Another student illustrated how each member of her family taught her a new aspect or form of music. She wrote, “a real family doesn’t need the same blood pumping in everyone’s veins – it needs an understanding of the rhythms beating in each others hearts,” and one ninth grader, using few words and mostly illustrations, showed how he connected to his Jewish heritage on a trip to the American Jewish Museum with his grandparents, just days before his Bar Mitzvah.
The students enjoyed working in a format that is very modern and popular right now.
“This is only the second year we have been teaching “Persepolis” as part of our literature program, so it’s relatively new for us to be including a graphic novel,” Thompson said.
She noted that a graphic novel made The New York Times Book Review’s 2012 “Ten Best Books of the Year” list. “The ninth-grade teachers all believe, however, that this is first-rate literature in the comic format.”

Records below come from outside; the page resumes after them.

-- ==== Sys2Proof/Certificates/Slice0/Obligations.lean ====
section
/-! DEFINITION. The statements for the provers. -/
open Sys2Proof Sys2Proof.Machine Host.Outcome

/-- A step runs the command at the front of the queue (R8). For every command c and every state s, a step of s with
c put at the front of its queue is exec of c on s, the queue being the rest. On an empty queue the step answers the
state after one idle clock (the model's choice, log entry 4), and where the core is unpowered, in reset or tripped
the idle clock changes nothing. -/
def Obligations.StepRunsFront : Prop :=
  (∀ (c : Instr) (s : State), step { s with pending := c :: s.pending } = exec c s) ∧
  (∀ s : State, s.pending = [] → step s = .next s.idle) ∧
  (∀ s : State, s.coreRuns = false → s.idle = s)

/-- Every step keeps the tables canonical and device time at the counter it follows (R8, R248, R353). For every
state, reachable or not, whose paddock bytes and registers stand in canonical form (keys strictly rising, no entry
equal to what an unlisted key reads as), a step that answers a next state leaves both in canonical form; and where
device time stood at the value of the counter it follows, it still does after the step. -/
def Obligations.CanonicalKept : Prop :=
  ∀ s t : State, step s = .next t → s.canonical = true ∧ s.tb.Follows → t.canonical = true ∧ t.tb.Follows

/-- The invariant holds at reset (R248, R349). The state after reset is canonical, its device time stands at the
counter it follows, both counters are zero, its queue is empty, it has sent nothing, and it is unpowered. -/
def Obligations.CanonicalAtReset : Prop :=
  State.reset.canonical = true ∧ State.reset.tb.Follows ∧ State.reset.tb.tda.val = 0 ∧ State.reset.tb.tdb.val = 0
    ∧ State.reset.tb.dev = 0 ∧ State.reset.pending = [] ∧ State.reset.fab.out = [] ∧ State.reset.power.v12 = false

/-- Neither device time nor a counter ever falls between resets (R349). For every state in which device time stands
at the counter it follows, a step that answers a next state leaves device time and both counters at or above what
they held, unless the command at the front is one of the six that reset the core: COLD_RESET, V12_LOSS,
V12_RANGE_CHANGE, MODULE_RESET_RELEASE, THERMAL_SAMPLE and MODULE_REMOVAL. -/
def Obligations.TimeNeverFalls : Prop :=
  ∀ s t : State, step s = .next t → s.tb.Follows →
    (∀ c ∈ s.pending.head?, (∀ mv, c ≠ .coldReset mv) ∧ c ≠ .v12Loss ∧ (∀ mv, c ≠ .v12RangeChange mv)
      ∧ (∀ l, c ≠ .moduleResetRelease l) ∧ (∀ l, c ≠ .thermalSample l) ∧ c ≠ .moduleRemoval) →
    s.tb.dev ≤ t.tb.dev ∧ s.tb.tda.val ≤ t.tb.tda.val ∧ s.tb.tdb.val ≤ t.tb.tdb.val

/-- Commands leave in order, outputs stay sent, and no step stops (R22, R341). A step never faults and never
refuses. For every state and every step, the queue afterwards is the queue before without its front (an empty queue
stays empty), what the device has sent is only added to, and the numbers of free values are never drawn again. -/
def Obligations.QueueAndOutputs : Prop :=
  (∀ s : State, ∃ t, step s = .next t) ∧
  (∀ s t : State, step s = .next t →
    t.pending = s.pending.tail ∧ (∃ l, t.fab.out = l ++ s.fab.out) ∧ s.freeCounter ≤ t.freeCounter)

/-- No word spells a command (R6). The table gives no row any bits, so no word is a command, and placing a word
changes nothing. -/
def Obligations.DecodeHasNoBits : Prop :=
  ∀ (s : State) (nbits w : Nat), decodeTableWord nbits w = none ∧ s.withFetchWord nbits w = s

/-- A set takes effect at the next clock, or is refused because it lies below the counter (R32, R352, R367, R368).
Let u be the state one clock after TD_CMD.SET with any pending SET_ON_PPS cancelled, and v the value of the TD_SET
registers. Where v lies below the counter in u, TIME_SET answers u with SET_REFUSED set and the counter's step
event raised with detail 0: no counter moves. Otherwise TIME_SET completes with the counter holding v; where device
time follows that counter, device time holds v as well; where device time follows the other counter and no join is
under way, device time is as in u. -/
def Obligations.TimeSetApplies : Prop :=
  ∀ (d : Nat) (s : State), d < 2 →
    let u := (s.updCounter d fun c => { c with setOnPps := none }).advance 1
    let v := 65536 * s.rdTime (TD_SET d)
    (v < (u.tb.counter d).val → exec (.timeSet d) s = .next ((u.wr (TD_STATUS_SET_REFUSED d) 1).raise (652 + d) 0)) ∧
    ((u.tb.counter d).val ≤ v → ∃ t, exec (.timeSet d) s = .next t ∧ (t.tb.counter d).val = v ∧
      (u.tb.join = .follow ∧ u.tb.active = d → t.tb.dev = v) ∧
      (u.tb.join = .follow ∧ u.tb.active = 1 - d → t.tb.dev = u.tb.dev))
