theorem State.ptpSync_onward {d : Nat} {master : Nat} {gm : Nat} {s t : State} (h : s.Onward t) :
    s.Onward (State.ptpSync d master gm t) := by
  unfold State.ptpSync
  repeat' first
    | with_reducible assumption
    | (extract_lets -merge +onlyGivenNames x
       first
       | (have _f := fun a => x a
          clear _f
          unfold x
          clear x)
       | (refine onward_cut (P := State.Onward s x) ?_ (fun hx => ?_)
          on_goal 1 => (unfold x; clear x)
          on_goal 2 => clear_value x)
       | (refine onward_cut (P := State.Onward s x.2) ?_ (fun hx => ?_)
          on_goal 1 => (unfold x; clear x)
          on_goal 2 => clear_value x)
       | (refine onward_cut (P := State.Onward s x.1) ?_ (fun hx => ?_)
          on_goal 1 => (unfold x; clear x)
          on_goal 2 => clear_value x)
       | clear_value x
       | (unfold x; clear x)
       | clear x)
    | with_reducible apply State.applySet_onward
    | with_reducible apply State.draw_onward
    | with_reducible apply State.halve_onward
    | with_reducible apply State.loseHistory_onward
    | with_reducible apply State.servoState_onward
    | with_reducible apply State.syncTime_onward
    | with_reducible apply Fabric.tally_onward
    | with_reducible apply State.tally_onward
    | with_reducible refine State.updCounter_onward (fun _ => rfl) ?_
    | with_reducible apply State.updServo_onward
    | with_reducible apply Fabric.wr_onward
    | with_reducible apply State.wr_onward
    | with_reducible refine State.Onward.ite ?_ ?_
    | split
    | fail_if_no_progress dsimp only
    | fail_if_no_progress with_reducible apply State.Onward.upd

theorem State.announceTimeout_onward {d : Nat} {s t : State} (h : s.Onward t) :
    s.Onward (State.announceTimeout d t) := by
  unfold State.announceTimeout
  repeat' first
    | with_reducible assumption
    | (extract_lets -merge +onlyGivenNames x
       first
       | (have _f := fun a => x a
          clear _f
          unfold x
          clear x)
       | (refine onward_cut (P := State.Onward s x) ?_ (fun hx => ?_)
          on_goal 1 => (unfold x; clear x)
          on_goal 2 => clear_value x)
       | clear_value x
       | (unfold x; clear x)
       | clear x)
    | with_reducible apply State.servoState_onward
    | with_reducible apply Fabric.tally_onward
    | with_reducible apply State.tally_onward
    | with_reducible refine State.Onward.ite ?_ ?_
    | split
    | fail_if_no_progress dsimp only

theorem State.holdoverExpire_onward {d : Nat} {s t : State} (h : s.Onward t) :
    s.Onward (State.holdoverExpire d t) := by
  unfold State.holdoverExpire
  repeat' first
    | with_reducible assumption
    | with_reducible apply State.servoState_onward
    | with_reducible apply State.updServo_onward
    | with_reducible refine State.Onward.ite ?_ ?_
    | split
    | fail_if_no_progress dsimp only
    | fail_if_no_progress with_reducible apply State.Onward.upd

theorem State.setLocks_onward {ref : Bool} {pps : Bool} {s t : State} (h : s.Onward t) :
    s.Onward (State.setLocks ref pps t) := by
  unfold State.setLocks
  repeat' first
    | with_reducible assumption
    | (extract_lets -merge +onlyGivenNames x
       first
       | (have _f := fun a => x a
          clear _f
          unfold x
          clear x)
       | (refine onward_cut (P := State.Onward s x) ?_ (fun hx => ?_)
          on_goal 1 => (unfold x; clear x)
          on_goal 2 => clear_value x)
       | (refine onward_cut (P := State.Onward s x.2) ?_ (fun hx => ?_)
          on_goal 1 => (unfold x; clear x)
          on_goal 2 => clear_value x)
       | (refine onward_cut (P := State.Onward s x.1) ?_ (fun hx => ?_)
          on_goal 1 => (unfold x; clear x)
          on_goal 2 => clear_value x)
       | (refine onward_cut (P := TimeBase.Onward s.tb x) ?_ (fun hx => ?_)
          on_goal 1 => (unfold x; clear x)
          on_goal 2 => clear_value x)
       | clear_value x
       | (unfold x; clear x)
       | clear x)
    | with_reducible apply Fabric.raise_onward
    | with_reducible apply State.raise_onward
    | with_reducible apply State.wrIf_onward
    | with_reducible refine State.Onward.ite ?_ ?_
    | split
    | fail_if_no_progress dsimp only
    | fail_if_no_progress with_reducible apply State.Onward.upd
    | with_reducible refine State.Onward.updTb ?_ ?_
    | fail_if_no_progress with_reducible apply TimeBase.Onward.upd
    | with_reducible apply State.Onward.tb

theorem State.applyOnPps_onward {d : Nat} {s t : State} (h : s.Onward t) : s.Onward (State.applyOnPps d t) := by
  unfold State.applyOnPps
  repeat' first
    | with_reducible assumption
    | with_reducible apply State.applySet_onward
    | with_reducible apply State.setOnPps_onward
    | with_reducible refine State.updCounter_onward (fun _ => rfl) ?_
    | with_reducible refine State.Onward.ite ?_ ?_
    | split
    | fail_if_no_progress dsimp only
    | fail_if_no_progress with_reducible apply State.Onward.upd

theorem State.ppsEdge_onward {s t : State} (h : s.Onward t) : s.Onward (State.ppsEdge t) := by
  unfold State.ppsEdge
  repeat' first
    | with_reducible assumption
    | (extract_lets -merge +onlyGivenNames x
       first
       | (have _f := fun a => x a
          clear _f
          unfold x
          clear x)
       | (refine onward_cut (P := State.Onward s x) ?_ (fun hx => ?_)
          on_goal 1 => (unfold x; clear x)
          on_goal 2 => clear_value x)
       | (refine onward_cut (P := TimeBase.Onward s.tb x) ?_ (fun hx => ?_)
          on_goal 1 => (unfold x; clear x)
          on_goal 2 => clear_value x)
       | clear_value x
       | (unfold x; clear x)
       | clear x)
    | with_reducible apply State.applyOnPps_onward
    | with_reducible apply State.setLocks_onward
    | with_reducible apply State.syncTime_onward
    | with_reducible refine State.updCounter_onward (fun _ => rfl) ?_
    | with_reducible apply Fabric.wrTime_onward
    | with_reducible apply State.wrTime_onward
    | with_reducible refine State.Onward.ite ?_ ?_
    | split
    | fail_if_no_progress dsimp only
    | fail_if_no_progress with_reducible apply State.Onward.upd
    | with_reducible refine State.Onward.updTb ?_ ?_
    | fail_if_no_progress with_reducible apply TimeBase.Onward.upd
    | with_reducible apply State.Onward.tb

theorem State.refSel_onward {v : Nat} {s t : State} (h : s.Onward t) : s.Onward (State.refSel v t) := by
  unfold State.refSel
  repeat' first
    | with_reducible assumption
    | with_reducible apply State.setLocks_onward
    | with_reducible apply Fabric.wr_onward
    | with_reducible apply State.wr_onward
    | with_reducible refine State.Onward.ite ?_ ?_
    | split

theorem State.setSlot_onward {k : Nat} {x : Slot} {s t : State} (h : s.Onward t) :
    s.Onward (State.setSlot t k x) := by
  unfold State.setSlot
  repeat' first
    | with_reducible assumption
    | fail_if_no_progress dsimp only
    | fail_if_no_progress with_reducible apply State.Onward.upd
    | with_reducible refine State.Onward.updTb ?_ ?_
    | fail_if_no_progress with_reducible apply TimeBase.Onward.upd
    | with_reducible apply State.Onward.tb

theorem State.slotArm_onward {k : Nat} {s t : State} (h : s.Onward t) : s.Onward (State.slotArm k t) := by
  unfold State.slotArm
  repeat' first
    | with_reducible assumption
    | (extract_lets -merge +onlyGivenNames x
       first
       | (have _f := fun a => x a
          clear _f
          unfold x
          clear x)
       | (refine onward_cut (P := State.Onward s x) ?_ (fun hx => ?_)
          on_goal 1 => (unfold x; clear x)
          on_goal 2 => clear_value x)
       | clear_value x
       | (unfold x; clear x)
       | clear x)
    | with_reducible apply State.setSlot_onward
    | with_reducible apply Fabric.wr_onward
    | with_reducible apply State.wr_onward
    | with_reducible refine State.Onward.ite ?_ ?_
    | split
    | fail_if_no_progress dsimp only

theorem State.slotDisarm_onward {k : Nat} {s t : State} (h : s.Onward t) : s.Onward (State.slotDisarm k t) := by
  unfold State.slotDisarm
  repeat' first
    | with_reducible assumption
    | with_reducible apply State.setSlot_onward
    | with_reducible apply Fabric.wr_onward
    | with_reducible apply State.wr_onward

theorem State.slotRun_onward {k : Nat} {s t : State} (h : s.Onward t) : s.Onward (State.slotRun k t) := by
  unfold State.slotRun
  repeat' first
    | with_reducible assumption
    | (extract_lets -merge +onlyGivenNames x
       first
       | (have _f := fun a => x a
          clear _f
          unfold x
          clear x)
       | (refine onward_cut (P := State.Onward s x) ?_ (fun hx => ?_)
          on_goal 1 => (unfold x; clear x)
          on_goal 2 => clear_value x)
       | clear_value x
       | (unfold x; clear x)
       | clear x)
    | with_reducible apply State.advance_onward
    | with_reducible apply State.runTo_onward
    | with_reducible refine State.Onward.ite ?_ ?_
    | split
    | fail_if_no_progress dsimp only

theorem State.slotFire_onward {k : Nat} {s t : State} (h : s.Onward t) : s.Onward (State.slotFire k t).1 := by
  have e (c : Bool) {u : State} {f : FRef} {v : Nat} (h : s.Onward u) : s.Onward (if c then u.wr f v else u) := by
    split
    · exact State.wr_onward h
    · exact h
  have o (c : Prop) [Decidable c] {u v : State} (h : s.Onward u) (k : s.Onward v) : s.Onward (if c then u else v) := by
    split
    · exact h
    · exact k
  have a := e (t.slot k).stepped (f := TC_STATUS_STEPPED k) (v := 1) (State.wr_onward (f := TC_STATUS_FIRED k) (v := 1) h)
  simp only [State.slotFire]
  repeat' first
    | with_reducible assumption
    | with_reducible apply State.raise_onward
    | with_reducible apply State.setSlot_onward
    | with_reducible apply State.slotDisarm_onward
    | with_reducible apply State.tally_onward
    | with_reducible apply State.wr_onward
    | with_reducible apply State.wrTime_onward
    | with_reducible apply o
    | fail_if_no_progress with_reducible apply State.Onward.upd
    | with_reducible refine State.Onward.updTb ?_ ?_
    | fail_if_no_progress with_reducible apply TimeBase.Onward.upd
    | with_reducible apply State.Onward.tb


end Sys2Proof.Machine
end

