theorem State.cmpCtrl_onward {fn : Nat} {k : Nat} {w : Word} {s t : State} (h : s.Onward t) :
    s.Onward (State.cmpCtrl fn k w t) := by
  unfold State.cmpCtrl
  repeat' first
    | with_reducible assumption
    | (extract_lets -merge +onlyGivenNames x
       first
       | (have _f := fun a => x a
          clear _f
          unfold x
          clear x)
       | (refine onward_cut (P := State.Onward s x) ?_ (fun hx => ?_)
          on_goal 1 => (unfold x; clear x)
          on_goal 2 => clear_value x)
       | clear_value x
       | (unfold x; clear x)
       | clear x)
    | with_reducible apply State.accErr_onward
    | with_reducible apply State.encArm_onward
    | with_reducible apply State.updEnc_onward
    | with_reducible apply Fabric.wr_onward
    | with_reducible apply State.wr_onward
    | with_reducible refine State.Onward.ite ?_ ?_
    | split
    | fail_if_no_progress dsimp only
    | fail_if_no_progress with_reducible apply State.Onward.upd

theorem State.cmpWrite_onward {k : Nat} {hi : Word} {s t : State} (h : s.Onward t) :
    s.Onward (State.cmpWrite k hi t) := by
  unfold State.cmpWrite
  repeat' first
    | with_reducible assumption
    | (extract_lets -merge +onlyGivenNames x
       first
       | (have _f := fun a => x a
          clear _f
          unfold x
          clear x)
       | (refine onward_cut (P := State.Onward s x) ?_ (fun hx => ?_)
          on_goal 1 => (unfold x; clear x)
          on_goal 2 => clear_value x)
       | clear_value x
       | (unfold x; clear x)
       | clear x)
    | with_reducible apply State.updEnc_onward
    | with_reducible apply Fabric.wr_onward
    | with_reducible apply State.wr_onward
    | with_reducible apply Fabric.ww_onward
    | with_reducible apply State.ww_onward
    | with_reducible refine State.Onward.ite ?_ ?_
    | split
    | fail_if_no_progress dsimp only
    | fail_if_no_progress with_reducible apply State.Onward.upd

theorem State.encJudge_onward {k : Nat} {back : Bool} {t' : Time} {s t : State} (h : s.Onward t) :
    s.Onward (State.encJudge k back t' t) := by
  unfold State.encJudge
  repeat' first
    | with_reducible assumption
    | (extract_lets -merge +onlyGivenNames x
       first
       | (have _f := fun a => x a
          clear _f
          unfold x
          clear x)
       | (refine onward_cut (P := State.Onward s x) ?_ (fun hx => ?_)
          on_goal 1 => (unfold x; clear x)
          on_goal 2 => clear_value x)
       | clear_value x
       | (unfold x; clear x)
       | clear x)
    | with_reducible apply State.encFault_onward
    | with_reducible apply State.encMissing_onward
    | with_reducible refine State.Onward.ite ?_ ?_
    | split
    | fail_if_no_progress dsimp only
    | fail_if_no_progress with_reducible apply State.Onward.upd

theorem State.encApplyIndex_onward {k : Nat} {sample : Time} {t' : Time} {s t : State} (h : s.Onward t) :
    s.Onward (State.encApplyIndex k sample t' t) := by
  unfold State.encApplyIndex
  repeat' first
    | with_reducible assumption
    | (extract_lets -merge +onlyGivenNames x
       first
       | (have _f := fun a => x a
          clear _f
          unfold x
          clear x)
       | (refine onward_cut (P := State.Onward s x) ?_ (fun hx => ?_)
          on_goal 1 => (unfold x; clear x)
          on_goal 2 => clear_value x)
       | clear_value x
       | (unfold x; clear x)
       | clear x)
    | with_reducible apply State.encEv_onward
    | with_reducible apply State.encInvalid_onward
    | with_reducible apply State.encJump_onward
    | with_reducible apply State.encRearm_onward
    | with_reducible apply State.updEnc_onward
    | with_reducible apply Fabric.wr_onward
    | with_reducible apply State.wr_onward
    | with_reducible refine State.Onward.ite ?_ ?_
    | split
    | fail_if_no_progress dsimp only
    | fail_if_no_progress with_reducible apply State.Onward.upd

theorem State.encIndex_onward {k : Nat} {z : Bool} {sample : Time} {s t : State} (h : s.Onward t) :
    s.Onward (State.encIndex k z sample t) := by
  unfold State.encIndex
  repeat' first
    | with_reducible assumption
    | (extract_lets -merge +onlyGivenNames x
       first
       | (have _f := fun a => x a
          clear _f
          unfold x
          clear x)
       | (refine onward_cut (P := State.Onward s x) ?_ (fun hx => ?_)
          on_goal 1 => (unfold x; clear x)
          on_goal 2 => clear_value x)
       | clear_value x
       | (unfold x; clear x)
       | clear x)
    | with_reducible apply State.encApplyIndex_onward
    | with_reducible apply State.encEv_onward
    | with_reducible apply State.encJudge_onward
    | with_reducible apply State.runTo_onward
    | with_reducible apply State.updEnc_onward
    | with_reducible apply State.wrIf_onward
    | with_reducible apply Fabric.wrWide_onward
    | with_reducible apply State.wrWide_onward
    | with_reducible refine State.Onward.ite ?_ ?_
    | split
    | fail_if_no_progress dsimp only
    | fail_if_no_progress with_reducible apply State.Onward.upd

theorem State.encLineFault_onward {k : Nat} {signal : Nat} {on : Bool} {s t : State} (h : s.Onward t) :
    s.Onward (State.encLineFault k signal on t) := by
  unfold State.encLineFault
  repeat' first
    | with_reducible assumption
    | (extract_lets -merge +onlyGivenNames x
       first
       | (have _f := fun a => x a
          clear _f
          unfold x
          clear x)
       | (refine onward_cut (P := State.Onward s x) ?_ (fun hx => ?_)
          on_goal 1 => (unfold x; clear x)
          on_goal 2 => clear_value x)
       | clear_value x
       | (unfold x; clear x)
       | clear x)
    | with_reducible apply State.encEv_onward
    | with_reducible apply State.encGood_onward
    | with_reducible apply State.wrIf_onward
    | with_reducible refine State.Onward.ite ?_ ?_
    | split
    | fail_if_no_progress dsimp only

theorem State.encHall_onward {k : Nat} {state : Nat} {sample : Time} {s t : State} (h : s.Onward t) :
    s.Onward (State.encHall k state sample t) := by
  unfold State.encHall
  repeat' first
    | with_reducible assumption
    | (extract_lets -merge +onlyGivenNames x
       first
       | (have _f := fun a => x a
          clear _f
          unfold x
          clear x)
       | (refine onward_cut (P := State.Onward s x) ?_ (fun hx => ?_)
          on_goal 1 => (unfold x; clear x)
          on_goal 2 => clear_value x)
       | clear_value x
       | (unfold x; clear x)
       | clear x)
    | with_reducible apply State.encEv_onward
    | with_reducible apply State.runTo_onward
    | with_reducible apply Fabric.tally_onward
    | with_reducible apply State.tally_onward
    | with_reducible apply Fabric.wr_onward
    | with_reducible apply State.wr_onward
    | with_reducible refine State.Onward.ite ?_ ?_
    | split
    | fail_if_no_progress dsimp only

theorem State.encStill_onward {k : Nat} {s t : State} (h : s.Onward t) : s.Onward (State.encStill k t) := by
  unfold State.encStill
  repeat' first
    | with_reducible assumption
    | with_reducible apply State.updEnc_onward
    | with_reducible apply Fabric.wr_onward
    | with_reducible apply State.wr_onward
    | with_reducible refine State.Onward.ite ?_ ?_
    | split
    | fail_if_no_progress dsimp only
    | fail_if_no_progress with_reducible apply State.Onward.upd

theorem State.histEntry_onward {k : Nat} {i : Nat} {x : Edge} {s t : State} (h : s.Onward t) :
    s.Onward (State.histEntry k i x t) := by
  unfold State.histEntry
  repeat' first
    | with_reducible assumption
    | (extract_lets -merge +onlyGivenNames x
       first
       | (have _f := fun a => x a
          clear _f
          unfold x
          clear x)
       | (refine onward_cut (P := State.Onward s x) ?_ (fun hx => ?_)
          on_goal 1 => (unfold x; clear x)
          on_goal 2 => clear_value x)
       | clear_value x
       | (unfold x; clear x)
       | clear x)
    | with_reducible apply Fabric.wrTime_onward
    | with_reducible apply State.wrTime_onward
    | with_reducible apply Fabric.ww_onward
    | with_reducible apply State.ww_onward
    | with_reducible refine State.Onward.ite ?_ ?_
    | split
    | fail_if_no_progress dsimp only

theorem State.histSnapshot_onward {k : Nat} {s t : State} (h : s.Onward t) : s.Onward (State.histSnapshot k t) := by
  unfold State.histSnapshot
  repeat' first
    | with_reducible assumption
    | (extract_lets -merge +onlyGivenNames x
       first
       | (have _f := fun a => x a
          clear _f
          unfold x
          clear x)
       | (refine onward_cut (P := State.Onward s x) ?_ (fun hx => ?_)
          on_goal 1 => (unfold x; clear x)
          on_goal 2 => clear_value x)
       | (refine onward_cut (P := State.Onward s x.2) ?_ (fun hx => ?_)
          on_goal 1 => (unfold x; clear x)
          on_goal 2 => clear_value x)
       | (refine onward_cut (P := State.Onward s x.1) ?_ (fun hx => ?_)
          on_goal 1 => (unfold x; clear x)
          on_goal 2 => clear_value x)
       | clear_value x
       | (unfold x; clear x)
       | clear x)
    | with_reducible apply State.histEntry_onward
    | with_reducible apply Fabric.wr_onward
    | with_reducible apply State.wr_onward
    | (with_reducible refine State.Onward.foldl ?_ ?_
       on_goal 1 => intro _ _ _)
    | (with_reducible refine State.Onward.foldl2 ?_ ?_
       on_goal 1 => intro _ _ _)
    | (with_reducible refine State.Onward.foldl1 ?_ ?_
       on_goal 1 => intro _ _ _)
    | fail_if_no_progress dsimp only

theorem State.setAbs_onward {j : Nat} {e : AbsChan} {s t : State} (h : s.Onward t) :
    s.Onward (State.setAbs t j e) := by
  unfold State.setAbs
  repeat' first
    | with_reducible assumption
    | fail_if_no_progress dsimp only
    | fail_if_no_progress with_reducible apply State.Onward.upd

theorem State.absErr_onward {j : Nat} {s t : State} (h : s.Onward t) : s.Onward (State.absErr j t) := by
  unfold State.absErr
  repeat' first
    | with_reducible assumption
    | with_reducible apply Fabric.raise_onward
    | with_reducible apply State.raise_onward
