-- ==== Sys2Proof/Laws/Trigger.lean ====
section
/-! SUPPORT. What each operation of `Machine/Trigger.lean` keeps (see `Laws/Onward.lean`). -/
set_option linter.unusedTactic false
set_option linter.unreachableTactic false
set_option linter.tactic.unusedName false
namespace Sys2Proof.Machine

theorem State.setTrig_onward {n : Nat} {t' : Trig} {s t : State} (h : s.Onward t) :
    s.Onward (State.setTrig t n t') := by
  unfold State.setTrig
  repeat' first
    | with_reducible assumption
    | fail_if_no_progress dsimp only
    | fail_if_no_progress with_reducible apply State.Onward.upd

theorem State.updTrig_onward {n : Nat} {g : Trig → Trig} {s t : State} (h : s.Onward t) :
    s.Onward (State.updTrig t n g) := by
  unfold State.updTrig
  repeat' first
    | with_reducible assumption
    | with_reducible apply State.setTrig_onward

theorem State.trigEv_onward {n : Nat} {detail : Nat} {s t : State} (h : s.Onward t) :
    s.Onward (State.trigEv n detail t) := by
  unfold State.trigEv
  repeat' first
    | with_reducible assumption
    | with_reducible apply Fabric.raise_onward
    | with_reducible apply State.raise_onward

theorem State.trigQueued_onward {n : Nat} {s t : State} (h : s.Onward t) : s.Onward (State.trigQueued n t) := by
  unfold State.trigQueued
  repeat' first
    | with_reducible assumption
    | with_reducible apply Fabric.wr_onward
    | with_reducible apply State.wr_onward

theorem State.trigPromote_onward {n : Nat} {s t : State} (h : s.Onward t) : s.Onward (State.trigPromote n t) := by
  unfold State.trigPromote
  repeat' first
    | with_reducible assumption
    | with_reducible apply State.updTrig_onward
    | with_reducible refine State.Onward.ite ?_ ?_
    | split
    | fail_if_no_progress dsimp only
    | fail_if_no_progress with_reducible apply State.Onward.upd

theorem State.trigReq_onward {n : Nat} {s t : State} (h : s.Onward t) : s.Onward (State.trigReq n t) := by
  unfold State.trigReq
  repeat' first
    | with_reducible assumption
    | (extract_lets -merge +onlyGivenNames x
       first
       | (have _f := fun a => x a
          clear _f
          unfold x
          clear x)
       | (refine onward_cut (P := State.Onward s x) ?_ (fun hx => ?_)
          on_goal 1 => (unfold x; clear x)
          on_goal 2 => clear_value x)
       | clear_value x
       | (unfold x; clear x)
       | clear x)
    | with_reducible apply State.trigEv_onward
    | with_reducible apply State.updTrig_onward
    | with_reducible apply Fabric.wr_onward
    | with_reducible apply State.wr_onward
    | with_reducible refine State.Onward.ite ?_ ?_
    | split
    | fail_if_no_progress dsimp only
    | fail_if_no_progress with_reducible apply State.Onward.upd

theorem State.trigCancel_onward {n : Nat} {s t : State} (h : s.Onward t) : s.Onward (State.trigCancel n t) := by
  unfold State.trigCancel
  repeat' first
    | with_reducible assumption
    | with_reducible apply State.updTrig_onward
    | with_reducible apply Fabric.wr_onward
    | with_reducible apply State.wr_onward
    | fail_if_no_progress dsimp only
    | fail_if_no_progress with_reducible apply State.Onward.upd
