theorem State.portSilent_onward {P : Nat} {cause : Nat} {s t : State} (h : s.Onward t) :
    s.Onward (State.portSilent P cause t) := by
  unfold State.portSilent
  repeat' first
    | with_reducible assumption
    | (extract_lets -merge +onlyGivenNames x
       first
       | (have _f := fun a => x a
          clear _f
          unfold x
          clear x)
       | (refine onward_cut (P := State.Onward s x) ?_ (fun hx => ?_)
          on_goal 1 => (unfold x; clear x)
          on_goal 2 => clear_value x)
       | clear_value x
       | (unfold x; clear x)
       | clear x)
    | with_reducible apply State.closeFrame_onward
    | with_reducible apply State.memberSwitch_onward
    | with_reducible apply State.updStrm_onward
    | (with_reducible refine State.Onward.foldl ?_ ?_
       on_goal 1 => intro _ _ _)
    | with_reducible refine State.Onward.ite ?_ ?_
    | split
    | fail_if_no_progress dsimp only
    | fail_if_no_progress with_reducible apply State.Onward.upd

end Sys2Proof.Machine
end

Both the students and faculty agree that graphic novels have come a long way from newspaper funnies and “comic books” that students used to hide behind their textbooks to covertly read during class. For their assignment, the ninth graders rose to the challenge and created impressive works of both literary and artistic merit.
A number of the graphic novels are currently on display in the GFS Friends Free Library, 5418 Germantown Ave., which is open to the public. Stop by, relax and enjoy the artistry of these students’ words and images.